▸ **What you should do**
Look below for the line containing "(t.gang g) .A"; from there, print each line exactly up to and including the line containing "c => (t.clu", and stop.
═════ Stored data ═════
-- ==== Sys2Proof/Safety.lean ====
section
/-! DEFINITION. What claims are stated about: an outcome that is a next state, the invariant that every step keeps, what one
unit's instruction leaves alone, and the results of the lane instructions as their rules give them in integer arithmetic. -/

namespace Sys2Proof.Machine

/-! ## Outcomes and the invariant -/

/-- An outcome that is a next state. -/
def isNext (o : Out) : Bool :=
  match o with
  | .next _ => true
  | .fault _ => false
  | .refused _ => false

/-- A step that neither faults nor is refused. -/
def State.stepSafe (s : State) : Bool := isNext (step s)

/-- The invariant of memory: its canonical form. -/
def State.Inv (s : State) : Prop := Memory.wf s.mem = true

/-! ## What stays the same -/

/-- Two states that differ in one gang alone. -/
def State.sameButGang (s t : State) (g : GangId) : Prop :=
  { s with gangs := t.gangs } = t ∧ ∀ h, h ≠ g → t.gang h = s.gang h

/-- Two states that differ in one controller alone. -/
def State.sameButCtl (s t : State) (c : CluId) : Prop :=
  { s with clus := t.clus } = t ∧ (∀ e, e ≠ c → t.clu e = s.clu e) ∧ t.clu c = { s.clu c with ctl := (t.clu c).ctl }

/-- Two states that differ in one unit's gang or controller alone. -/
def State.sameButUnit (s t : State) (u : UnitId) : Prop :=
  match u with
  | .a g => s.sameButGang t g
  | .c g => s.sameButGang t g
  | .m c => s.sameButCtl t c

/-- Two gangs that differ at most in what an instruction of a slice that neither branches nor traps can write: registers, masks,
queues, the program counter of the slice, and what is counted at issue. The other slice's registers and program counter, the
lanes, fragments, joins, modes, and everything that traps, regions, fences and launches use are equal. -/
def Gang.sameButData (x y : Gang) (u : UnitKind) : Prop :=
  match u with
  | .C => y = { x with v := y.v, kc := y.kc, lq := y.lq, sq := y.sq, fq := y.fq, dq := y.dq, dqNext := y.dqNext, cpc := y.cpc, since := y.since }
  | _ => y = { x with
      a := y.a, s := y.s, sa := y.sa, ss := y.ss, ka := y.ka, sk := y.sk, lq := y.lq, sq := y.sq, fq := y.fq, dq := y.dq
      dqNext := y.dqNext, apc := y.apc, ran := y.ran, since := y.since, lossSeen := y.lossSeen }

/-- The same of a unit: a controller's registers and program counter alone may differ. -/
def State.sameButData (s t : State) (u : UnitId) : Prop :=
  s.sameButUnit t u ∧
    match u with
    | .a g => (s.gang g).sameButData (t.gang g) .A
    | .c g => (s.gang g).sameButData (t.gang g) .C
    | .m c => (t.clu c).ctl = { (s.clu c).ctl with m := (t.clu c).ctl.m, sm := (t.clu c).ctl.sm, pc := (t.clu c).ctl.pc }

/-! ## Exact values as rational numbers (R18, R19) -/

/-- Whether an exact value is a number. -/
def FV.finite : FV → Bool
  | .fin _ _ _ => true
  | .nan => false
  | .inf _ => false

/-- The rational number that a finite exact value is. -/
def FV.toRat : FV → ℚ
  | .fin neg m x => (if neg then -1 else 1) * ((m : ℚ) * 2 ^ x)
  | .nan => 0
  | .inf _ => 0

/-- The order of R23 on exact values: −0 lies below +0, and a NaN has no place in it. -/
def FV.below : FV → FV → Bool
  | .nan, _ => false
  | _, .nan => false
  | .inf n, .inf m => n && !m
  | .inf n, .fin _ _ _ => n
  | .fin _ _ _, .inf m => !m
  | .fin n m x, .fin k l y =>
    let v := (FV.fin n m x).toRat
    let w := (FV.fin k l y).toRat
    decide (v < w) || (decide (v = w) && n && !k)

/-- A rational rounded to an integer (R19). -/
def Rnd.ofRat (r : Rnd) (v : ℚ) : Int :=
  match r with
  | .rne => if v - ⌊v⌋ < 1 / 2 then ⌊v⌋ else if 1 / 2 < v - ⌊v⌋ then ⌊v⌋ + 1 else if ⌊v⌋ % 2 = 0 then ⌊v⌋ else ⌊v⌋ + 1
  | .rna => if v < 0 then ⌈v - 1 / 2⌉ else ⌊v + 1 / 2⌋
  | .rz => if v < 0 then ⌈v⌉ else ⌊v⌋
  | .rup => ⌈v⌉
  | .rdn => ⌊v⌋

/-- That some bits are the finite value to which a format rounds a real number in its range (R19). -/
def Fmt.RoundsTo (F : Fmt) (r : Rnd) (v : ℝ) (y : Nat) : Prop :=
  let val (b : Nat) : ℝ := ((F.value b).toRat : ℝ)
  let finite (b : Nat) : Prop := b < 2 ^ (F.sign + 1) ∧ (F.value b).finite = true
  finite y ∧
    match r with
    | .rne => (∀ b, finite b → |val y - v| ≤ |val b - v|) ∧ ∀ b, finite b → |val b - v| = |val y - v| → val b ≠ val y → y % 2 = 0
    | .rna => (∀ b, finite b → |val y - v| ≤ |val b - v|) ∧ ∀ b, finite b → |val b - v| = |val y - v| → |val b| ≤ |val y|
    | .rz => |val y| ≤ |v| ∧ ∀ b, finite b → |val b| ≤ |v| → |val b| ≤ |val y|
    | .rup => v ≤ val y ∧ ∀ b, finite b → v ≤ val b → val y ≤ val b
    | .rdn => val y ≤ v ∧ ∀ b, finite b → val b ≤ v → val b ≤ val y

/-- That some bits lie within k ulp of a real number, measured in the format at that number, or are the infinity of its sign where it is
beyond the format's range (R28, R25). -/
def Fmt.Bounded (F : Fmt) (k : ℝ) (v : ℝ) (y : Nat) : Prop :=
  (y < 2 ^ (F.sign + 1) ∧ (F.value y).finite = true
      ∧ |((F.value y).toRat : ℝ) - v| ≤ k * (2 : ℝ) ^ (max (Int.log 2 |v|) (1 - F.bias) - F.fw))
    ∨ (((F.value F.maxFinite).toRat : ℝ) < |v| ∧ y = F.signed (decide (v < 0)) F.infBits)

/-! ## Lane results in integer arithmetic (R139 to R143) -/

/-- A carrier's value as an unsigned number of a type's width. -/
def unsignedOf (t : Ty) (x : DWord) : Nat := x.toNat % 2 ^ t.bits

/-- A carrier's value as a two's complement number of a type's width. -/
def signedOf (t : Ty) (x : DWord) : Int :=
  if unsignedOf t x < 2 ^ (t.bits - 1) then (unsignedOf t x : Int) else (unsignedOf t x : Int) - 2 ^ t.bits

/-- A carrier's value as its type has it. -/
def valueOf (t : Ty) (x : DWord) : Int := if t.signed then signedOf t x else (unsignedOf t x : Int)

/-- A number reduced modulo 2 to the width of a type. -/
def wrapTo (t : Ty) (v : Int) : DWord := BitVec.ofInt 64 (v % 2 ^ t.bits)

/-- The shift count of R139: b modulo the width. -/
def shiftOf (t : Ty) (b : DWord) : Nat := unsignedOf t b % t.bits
═════
▸ **Your solution**
    | .a g => (s.gang g).sameButData (t.gang g) .A
    | .c g => (s.gang g).sameButData (t.gang g) .C
    | .m c => (t.clu c).ctl = { (s.clu c).ctl with m := (t.clu c).ctl.m, sm := (t.clu c).ctl.sm, pc := (t.clu c).ctl.pc }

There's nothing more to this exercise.